One of Pope Francis’s titles used to date is Pontifex Maximus. This was the Latin title used by the high priest of Rome of the state religion who worshipped the deity referred to as Sol Invictus. The invincible sun. Even Constantine the Great, the emperor who legalised Christianity and turned it into a state religion, still built victory arches dedicated to Sol Invictus after Christianity became legalised.
The Norse celebrated Yule for the same above reasons from December 21st. Hence the word Yuletide. And the German ‘barbarians’ similarly celebrated the period and honoured the pagan god Oden. They celebrated Modraniht – Night of the Mothers – on Christmas Eve. Mithraism also celebrated December 25th as being the day when Mithras was born. Mithras was the god of the unconquerable sun. In fact, December 24-25 was also celebrated by the ancient Iranians, Egyptians, Phoenicians, Syrians and Greeks.
The Druids performed the ritual of peace under the powerful mistletoe during the winter solstice.

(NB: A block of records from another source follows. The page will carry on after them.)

-- ==== Sys2Proof/Machine/Dram.lean ====
section
/-! DEFINITION. The memory channels (chapter 10): service by class and age, correction, refresh, scrubbing. -/

namespace Sys2Proof.Machine

/-- Class of the requests that a channel serves next (R327): the class of the oldest guarded request that has waited its age, else
the lowest-numbered class present. -/
def nextReq (ages : List Nat) (now : Nat) (q : List MemReq) : Option MemReq :=
  let aged (k : Nat) : Option MemReq :=
    match q.find? fun r => r.cls == k with
    | some r => if ages.getD k 0 != 0 && ages.getD k 0 ≤ now - r.at_ then some r else none
    | none => none
  match q.find? fun r => (aged r.cls).isSome with
  | some r => some r
  | none => (List.range 4).findSome? fun k => q.find? fun r => r.cls == k

namespace State

/-- MEM_PRIO's ages by class; P0 has none. -/
def memAges (s : State) : List Nat :=
  [0, s.get Reg.MEM_PRIO.AGE1, s.get Reg.MEM_PRIO.AGE2, s.get Reg.MEM_PRIO.AGE3]

/-- Bytes of device `d` that a scrub step reads (R333). -/
def scrubBytes (d : Nat) : Nat := if d < 8 then 2 ^ 25 else 2 ^ 22

/-- The request reads or writes the line. -/
def covers (s : State) (d : Nat) (r : MemReq) (line : Nat) : Bool :=
  match r.span with
  | none => r.line == line
  | some o =>
    let p := s.place (line * 128)
    s.coherent (line * 128) && p.1 == d && pchOf d p.2 == r.pch && decide (o ≤ p.2) && decide (p.2 < o + scrubBytes d)

/-- Two requests name a common line. -/
def meets (s : State) (d : Nat) (x r : MemReq) : Bool :=
  match x.span, r.span with
  | some a, some b => a == b
  | none, _ => s.covers d r x.line
  | some _, none => s.covers d x r.line

/-- The request that pseudo-channel `pch` of device `d` serves next: that of R327, or the first request to its line where one came
before it; a throttled device serves no P3 request (R329), and one whose VM or VG rail is paused or gated no P1 or P2 request (R495, Table
17.1), nor one behind such a request of its line. -/
def nextService (s : State) (d pch : Nat) : Option MemReq :=
  let q := (s.dev d).queue.filter fun r => r.pch == pch
  let throt := s.flag (Reg.MEM_DSTAT.THROT d)
  let paused := s.railGated (if d < 8 then 13 else 14)
  let held (r : MemReq) : Bool := (throt && r.cls == 3) || (paused && (r.cls == 1 || r.cls == 2))
  let q := q.filter fun r => !((q.takeWhile (· != r)).any fun x => s.meets d x r && held x) && !held r
  match nextReq s.memAges s.time.cycle q with
  | some r => q.find? fun x => s.meets d x r
  | none => none

/-- What the decoding of a line read reports: corrections counted, or the line uncorrectable, its granule then PENDING (R332, R335). -/
def reportLine (s : State) (d line : Nat) (e : LineErrors) : State :=
  let (n, bad) := decodeErrors d e
  let s := if n = 0 then s else s.correction d line n
  if bad then (s.bump (Reg.MEM_UNC_CNT.COUNT d)).granulePending (line * 128 / 2 ^ 21) 1 else s

/-- A scrub read of a line: one found correctable is to be written back corrected (R333, R334). -/
def scrubLine (s : State) (d line : Nat) (e : LineErrors) : State :=
  let (n, bad) := decodeErrors d e
  let s := s.reportLine d line e
  if n = 0 || bad then s
  else s.onDev d fun m => { m with scrub := if m.scrub.contains line then m.scrub else m.scrub ++ [line] }

/-- A served read is reported, and each line of a scrub's (R330 to R333). -/
def served (s : State) (d : Nat) (r : MemReq) : State :=
  if r.write then s
  else
    match r.span with
    | none => s.reportLine d r.line r.errs
    | some _ => ((s.dev d).errors.filter fun e => s.covers d r e.1).foldl (fun (s : State) e => s.scrubLine d e.1 e.2) s

/-- Errors of lines of the device change (Log 121). -/
def linesErr (s : State) (d : Nat) (es : List (BitVec 45 × LineErrors)) : State :=
  es.foldl (fun (s : State) e =>
    if (s.place (e.1.toNat * 128)).1 = d then
      s.onDev d fun m => { m with errors := if e.2 = {} then AMap.erase m.errors e.1.toNat else AMap.put m.errors e.1.toNat e.2 }
    else s) s

/-- One service slot of a pseudo-channel of device `d`. -/
def serviceSlot (s : State) (d pch : Nat) : State :=
  let throt := s.flag (Reg.MEM_DSTAT.THROT d)
  let slot := AMap.getD (s.dev d).slots pch 0
  let next (s : State) (n : Nat) : State := s.onDev d fun m => { m with slots := AMap.put m.slots pch n }
  if throt && slot != 0 then next s ((slot + 1) % 4)
  else
    match s.nextService d pch with
    | none => s
    | some r =>
      let s := s.onDev d fun m => { m with queue := m.queue.erase r }
      (if throt then next s 1 else s).served d r

/-- One scrub step of a present device (R333, R335): its reads leave in class P3, one request for the step's lines on each
pseudo-channel (Log 122); the pass ends at the device's end. -/
def scrubDev (s : State) (d : Nat) : State :=
  if !s.flag (Reg.MEM_DSTAT.PRESENT d) || s.flag (Reg.MEM_DSTAT.THROT d) then s
  else
    let o := s.get (Reg.MEM_SCRUB_POS.NEXT d)
    let s := s.onDev d fun m => { m with
      queue := m.queue ++ (List.range (if d < 8 then 64 else 1)).map fun p =>
        { cls := 3, line := 0, at_ := s.time.cycle, write := false, pch := p, span := some o } }
    let next := o + scrubBytes d
    if next < (if d < 8 then 2 ^ 36 else 2 ^ 32) then s.set (Reg.MEM_SCRUB_POS.NEXT d) next
    else
      ((s.set (Reg.MEM_SCRUB_POS.NEXT d) 0).set (Reg.MEM_SCRUB_POS.PASS d) (min 0xFFFF (s.get (Reg.MEM_SCRUB_POS.PASS d) + 1))).onDev
        d fun m => { m with corrected := [] }

/-- The scrub steps of a maintenance beat (R333). -/
def scrubStep (s : State) : State :=
  if !s.flag Reg.MEM_CTL.SCRUBEN then s else (List.range 24).foldl scrubDev s

/-- A temperature reading of a memory device (R328, R329): the refresh multiple, and throttling. -/
def memTemp (s : State) (d : Nat) (t : Int) : State :=
  if !s.flag (Reg.MEM_DSTAT.PRESENT d) then s
  else
    let was := if s.flag (Reg.MEM_DSTAT.THROT d) then 3 else s.get (Reg.MEM_DSTAT.REFMUL d)
    let up := if 105 ≤ t then 3 else if 95 ≤ t then 2 else if 85 ≤ t then 1 else 0
    let down := if 102 ≤ t then 3 else if 92 ≤ t then 2 else if 82 ≤ t then 1 else 0
    let now := max up (min was down)
    let s := (s.set (Reg.MEM_DSTAT.TEMP d) (min 255 (max 0 t)).toNat).set (Reg.MEM_DSTAT.REFMUL d) (min 2 now)
    let s := s.setFlag (Reg.MEM_DSTAT.THROT d) (now == 3)
    if now = 3 && was != 3 then (s.raise Reg.MEM_STAT.HOT).signal 66
    else if now != 3 then s.onDev d fun m => { m with slots := [] }
    else s

end State

/-! ## Rows -/

/-- MEMORY_REQUEST_SERVICE (R327, R329 to R333, R335, R338): a service slot, after what has become of stored lines (Log 121). -/
def execMemoryRequestService (d : Fin 24) (slot : ServiceSlot) (s : State) : Host.Outcome State Fault Refusal :=
  .next ((s.linesErr d slot.errors).serviceSlot d slot.pch)

/-- REFRESH (R328): of a device that is present; DRAM contents stay. -/
def execRefresh (d : Fin 24) (s : State) : Host.Outcome State Fault Refusal :=
  if s.flag (Reg.MEM_DSTAT.PRESENT d) then .next (s.onDev d fun m => { m with refreshes := m.refreshes + 1 }) else .next s

/-- SCRUB_WRITE_BACK (R333, R334): the corrected line is written back, in class P3; a line that a newer write has reached is no longer
awaited. -/
def execScrubWriteBack (d : Fin 24) (line : BitVec 45) (s : State) : Host.Outcome State Fault Refusal :=
  if (s.dev d).scrub.contains line.toNat then
    let s := s.onDev d fun m => { m with scrub := m.scrub.erase line.toNat }
    .next (s.request 3 line.toNat true)
  else .next s

/-- GDDR7_TRAINING_DONE (R321, Table 10.7). -/
def execGddr7TrainingDone (ch : Fin 16) (s : State) : Host.Outcome State Fault Refusal :=
  if s.t1Channels.contains ch.val then .next (s.setFlag (Reg.MEM_DSTAT.PRESENT (8 + ch.val)) true) else .next s

end Sys2Proof.Machine
end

And if you ever wondered why our saints have a halo around their heads in every drawing or statue, the halo is the artistic derivative of the same Sol Invictus; the rays of the sun projected over the heads of those ‘touched by God’.

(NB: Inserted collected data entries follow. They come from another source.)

/-! ## Windows of the sorter and of the fault rings (R114, R529) -/

/-- The exception of R529 for a queue or ring with LOC 1. -/
def detachedWrite (s : State) (c : Nat) (loc : Bool) : Bool :=
  c == 2 && loc && s.flag Reg.HP_STAT.DETACHED && s.flag Reg.HP_STAT.SESSION

/-- A write of word `w` of SORT_QCTX (R68, R114, R529). -/
def qctxWrite (s : State) (c q w v : Nat) : State :=
  let p := s.pigeon q
  let free := !s.flag Reg.SORT_CTL.EN
  let exc := s.detachedWrite c p.loc && (w == 0 || w == 1 || w == 3)
  if !free && !exc then s.raise Reg.SORT_STAT.CFGERR
  else
    match w with
    | 0 =>
      if !baseAligned (v / 4096 * 4096) 64 (v / 8 % 32) then s.raise Reg.SORT_STAT.CFGERR
      else s.onPigeon q fun p => { p with rbase := v / 4096 * 4096, k := v / 8 % 32, loc := v.testBit 2 }
    | 1 => s.onPigeon q fun p => { p with
        pasid := v / 2 ^ 44, cring := v / 2 ^ 32 % 2 ^ 12, ctx := v / 2 ^ 16 % 2 ^ 16, prio := v / 2 ^ 13 % 8 }
    | 3 => s.onPigeon q fun p => { p with nextSeq := v % 2 ^ 32 }
    | 4 => s.onPigeon q fun p => { p with en := v.testBit 0 }
    | _ => s

/-- A write of word `w` of SORT_CRCTX (R104, R114, R529). -/
def crctxWrite (s : State) (c r w v : Nat) : State :=
  if s.flag Reg.SORT_CTL.EN && !(s.detachedWrite c (s.ring r).loc && decide (w < 3)) then s.raise Reg.SORT_STAT.CFGERR
  else
    match w with
    | 0 =>
      if !baseAligned (v / 4096 * 4096) 32 (v / 8 % 32) then s.raise Reg.SORT_STAT.CFGERR
      else (s.onRing r fun x => { x with base := v / 4096 * 4096, j := v / 8 % 32, loc := v.testBit 2 }).ringFull r
    | 1 => s.onRing r fun x => { x with headAddr := v / 4 * 4 }
    | 2 => s.onRing r fun x => { x with
        pasid := v / 2 ^ 44, evsrc := v / 2 ^ 32 % 2 ^ 9, ctx := v / 2 ^ 16 % 2 ^ 16, en := v.testBit 0
        h := if v.testBit 0 && !x.en then 0 else x.h }
    | _ => s

/-- A write of word `w` of TR_FRCTX, which is read-only but for R529. -/
def frctxWrite (s : State) (c f w v : Nat) : State :=
  if !s.detachedWrite c (s.fring f).loc then s
  else
    match w with
    | 0 => s.onFRing f fun x => { x with base := v / 4096 * 4096, j := v / 8 % 32, loc := v.testBit 2 }
    | 1 => s.onFRing f fun x => { x with headAddr := v / 4 * 4 }
    | 2 => s.onFRing f fun x => { x with
        pasid := v / 2 ^ 44, evsrc := v / 2 ^ 32 % 2 ^ 10, ctx := v / 2 ^ 16 % 2 ^ 16, en := v.testBit 0 }
    | _ => s

/-- A write of word `w` of SORT_TSET (R83, R114): it reaches the tiles at the next tick. -/
def tsetWrite (s : State) (n w v : Nat) : State :=
  let x := s.tset n
  let y : TSet :=
    if w < 4 then
      { x with mask := BitVec.ofNat 256 (x.mask.toNat - x.mask.toNat / 2 ^ (64 * w) % 2 ^ 64 * 2 ^ (64 * w) + v * 2 ^ (64 * w)) }
    else if w = 4 then { x with shared := v.testBit 17, en := v.testBit 16, owner := v % 2 ^ 16, live := x.live && v.testBit 16 }
    else x
  if s.flag Reg.SORT_CTL.EN || (y.en && s.sorter.tsets.any fun p => p.1 != n && p.2.en && p.2.mask &&& y.mask != 0) then
    s.raise Reg.SORT_STAT.CFGERR
  else
    let s := s.onTset n fun _ => y
    if s.sorter.written.contains n then s else { s with sorter := { s.sorter with written := s.sorter.written ++ [n] } }

/-! ## Values that a rule refuses -/

/-- The enabled stack-local window `i` keeps R324 and overlaps no other enabled one. -/
def locwinOk (s : State) (i : Nat) : Bool :=
  let b := s.get (Reg.MEM_LOCWIN.BASE i)
  let e := b + s.get (Reg.MEM_LOCWIN.SIZEM1 i) + 1
  !s.flag (Reg.MEM_LOCWIN.EN i) ||
    (decide (e ≤ 64) && (List.range 8).all fun j =>
      j == i || !s.flag (Reg.MEM_LOCWIN.EN j) || decide (e ≤ s.get (Reg.MEM_LOCWIN.BASE j))
        || decide (s.get (Reg.MEM_LOCWIN.BASE j) + s.get (Reg.MEM_LOCWIN.SIZEM1 j) + 1 ≤ b))

/-- A 256 MiB window at 1 MiB unit `b` lies wholly in the mapped range of Tier 0 or of Tier 1 (R521). -/
def w4baseOk (s : State) (b : Nat) : Bool :=
  let a := b * 2 ^ 20
  decide (a + 2 ^ 28 ≤ tier0End) || (decide (tier1Base ≤ a) && decide (a + 2 ^ 28 ≤ tier1Base + s.nch * 2 ^ 32))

The Christmas tree tradition emerged from the “sacred trees” of Northern European mythology such as Yggdrasil, the giant ash tree at the centre of the Norse cosmos that holds all the worlds in its roots and branches. St. Boniface came upon one such sacred tree during his mission to the Germanic tribes in 723. Upon finding devotees preparing to sacrifice a child to Thor at the “Thunder Oak,” Boniface intervened and ‘miraculously’ chopped down the tree with one swift swing. He used its wood to build a Christian chapel, and in the spot where the oak had stood, he placed a small fir tree. And thus started the tradition of the ‘Christian’ Christmas tree. They started to hang an apple on it, so little red balls on green trees — get the picture here?

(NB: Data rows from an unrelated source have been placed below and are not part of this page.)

/-- The stores of a command that left for a port, by their numbers: the post that follows waits for them (R264). -/
def ledgerStores (s0 s : State) (f : Flight) (t strip : Nat) (col : Option Nat) : State :=
  if s0.order.nextId = s.order.nextId then s
  else s.onFlight f.queue f.seq fun x => { x with
    acks := x.acks ++ [{ strip := strip, col := col, tile := t, first := s0.order.nextId, before := s.order.nextId }] }

/-- The record of an output tile is written; its post to the strip's home tile is made once it is acknowledged (R264). -/
def postRecord (s : State) (f : Flight) (o : OutTile) : State :=
  s.onFlight f.queue f.seq fun x => { x with posted := x.posted ++ [(o.no, o.col)] }

/-- Work unit `u` of a job runs on tile `t`; the answer says whether it is done. -/
def runUnit (s : State) (t : Nat) (f : Flight) (u : Nat) : Bool × State :=
  let j := f.job
  let n := j.ranges
  match outTile j (u / n) with
  | none => (true, s)
  | some o =>
    let (ks, ke) := kRange o.pr.k n (u % n)
    let kr := ke - ks
    let pro := j.prologue.getD {}
    let epi := j.epilogue.getD {}
    let fa := if j.prologue.isSome then pro.lastFmt else j.p.fmta
    let kc := (pairKc fa j.p.fmtb).getD 128
    let pad := (kr + kc - 1) / kc * kc
    let before := f.partials.filter fun p => p.1 / n == u / n
    let last := before.length + 1 == n
    let rows (base ld bits : Nat) (rs : List Nat) : List (Nat × Nat) := rs.map fun r => rowSpan base ld r ks kr bits
    let scls (base fmt : Nat) (rs : List Nat) : List (Nat × Nat) :=
      if fmtMx fmt then rs.map fun r => (base + r * ((o.pr.k + 31) / 32) + ks / 32, (kr + 31) / 32) else []
    let input : List (List (Nat × Nat)) :=
      if j.chain then
        [o.rowNos.map fun r => rowSpan o.pr.a j.p.lda r (128 * o.col) o.cols (fmtBits j.p.fmta),
         if fmtMx j.p.fmta then o.rowNos.map fun r => (o.pr.sa + r * ((o.pr.n + 31) / 32) + 4 * o.col, (o.cols + 31) / 32) else [], [], []]
      else [rows o.pr.a j.p.lda (fmtBits j.p.fmta) o.rowNos, scls o.pr.sa j.p.fmta o.rowNos,
            rows o.pr.b j.p.ldb (fmtBits j.p.fmtb) o.colNos, scls o.pr.sb j.p.fmtb o.colNos]
    let proX := pro.stages.flatMap fun st => extraSpans pro st ks kr o.pr.auxA o.pr.row o.rowNos
    let epiX := if last then
        epi.stages.flatMap fun st => extraSpans epi st (128 * o.col) o.cols o.pr.auxD o.pr.row o.rowNos
      else []
    let addC := if last && j.p.acc then
        o.rowNos.map fun r => rowSpan o.pr.c j.p.ldd r (128 * o.col) o.cols (fmtBits j.p.fmtd)
      else []
    let reads := [chainProgs pro ++ chainProgs epi] ++ input ++ proX ++ [addC] ++ epiX
    let (done, s') := s.transact t reads (if last then endSpans j o else []) fun r s =>
      let s := s.addLoss f.queue f.seq r.loss
      let g (i : Nat) : List Nat := r.groups.getD i []
      let counts := chainCounts pro ++ chainCounts epi
      if ((g 0).zip counts).any fun p => chainProgBad (progOf p.1 p.2) then ([], s.badPrograms f)
      else
        let np := pro.stages.length
        let nprog := (chainProgs pro).length
        let proS := stagesWith pro (g 0) kr ((r.groups.drop 5).take (4 * np))
        let epiS := stagesWith epi ((g 0).drop nprog) o.cols (r.groups.drop (6 + 4 * np))
        if stagesBad j.p.fmta proS
            || (last && stagesBad (if j.chain then j.p.fmta else tyFmt (bankTy fa)) (epiS.take epi.split)) then
          -- the run is malformed (R136, R244)
          ([], s.fatalTrap t)
        else
          let x0 : StageOut :=
            { fmt := j.p.fmta, gens := s.lanesOf t
              rows := (List.range 128).map fun i =>
                (lineElems j.p.fmta o.cols 128 ((g 1).getD i 0), lineScales j.p.fmta o.cols 128 ((g 2).getD i 0)) }
          let (words, s) :=
            if j.chain then ([], s)
            else
              let (x, s) := if j.prologue.isSome then
                  let (x, out) := s.prologueOperand t j o kc ks kr (g 1) (g 2) proS
                  (x, (s.setFlushed t 1 out.flushed).keepLanes t out.gens)
                else (operandOf fa kr pad (g 1) (g 2), s)
              let y := operandOf j.p.fmtb kr pad (g 3) (g 4)
              let (ws, fr, fi) := unitWords fa j.p.fmtb j.p.mode.ftz x y
              (ws, (s.setFlushed t 0 fr).setFlushed t 3 fi)
          if !last then
            ([], s.onFlight f.queue f.seq fun x => { x with partials := AMap.put x.partials u words })
          else
            let ranges := (List.range n).map fun q =>
              if q = u % n then words else AMap.getD before (u / n * n + q) []
            let (sum, fl) := (ranges.drop 1).foldl (fun (acc : List Nat × Bool) ws =>
              let x := addRange (bankTy fa) j.p.mode.ftz acc.1 ws
              (x.1, acc.2 || x.2)) (ranges.headD [], false)
            let s := s.setFlushed t 1 fl
            let s := s.onFlight f.queue f.seq fun x => { x with partials := x.partials.filter fun p => p.1 / n != u / n }
            let (e, s) := s.finishTile t f o sum (r.groups.getD (5 + 4 * np) []) epiS x0
            let s := match e.held with
              | some rows => s.onTile t fun x => { x with chain := { x.chain with held := AMap.put x.chain.held o.num rows } }
              | none => s
            (e.bytes, if ledgerMode j = 0 then s else s.postRecord f o)
    (done, if done && ledgerMode j ≠ 0 then ledgerStores s s' f t o.no (some o.col) else s')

I could go on and on for ages on this topic. But I should end this article by sending my most sincere Christmas wishes to all the readers of The Journal. One could also offer a prayer to all The Journal’s readers, in keeping with the spirit of the season. But the problem is that, to this day, all Christian prayers end with one word: Amen. Amen, however, was a major ancient Egyptian deity who was attested from the Old Kingdom together with his wife Amunet. After the rebellion of Thebes against the Hyksos in the 16th century BC, Amen was fused with the Sun god, Ra, as Amen-Ra or Amun-Re. Later, in Greece, he was worshipped as Zeus Ammon.
Now there’s a centuries old lesson in inclusivity if you’re searching for one.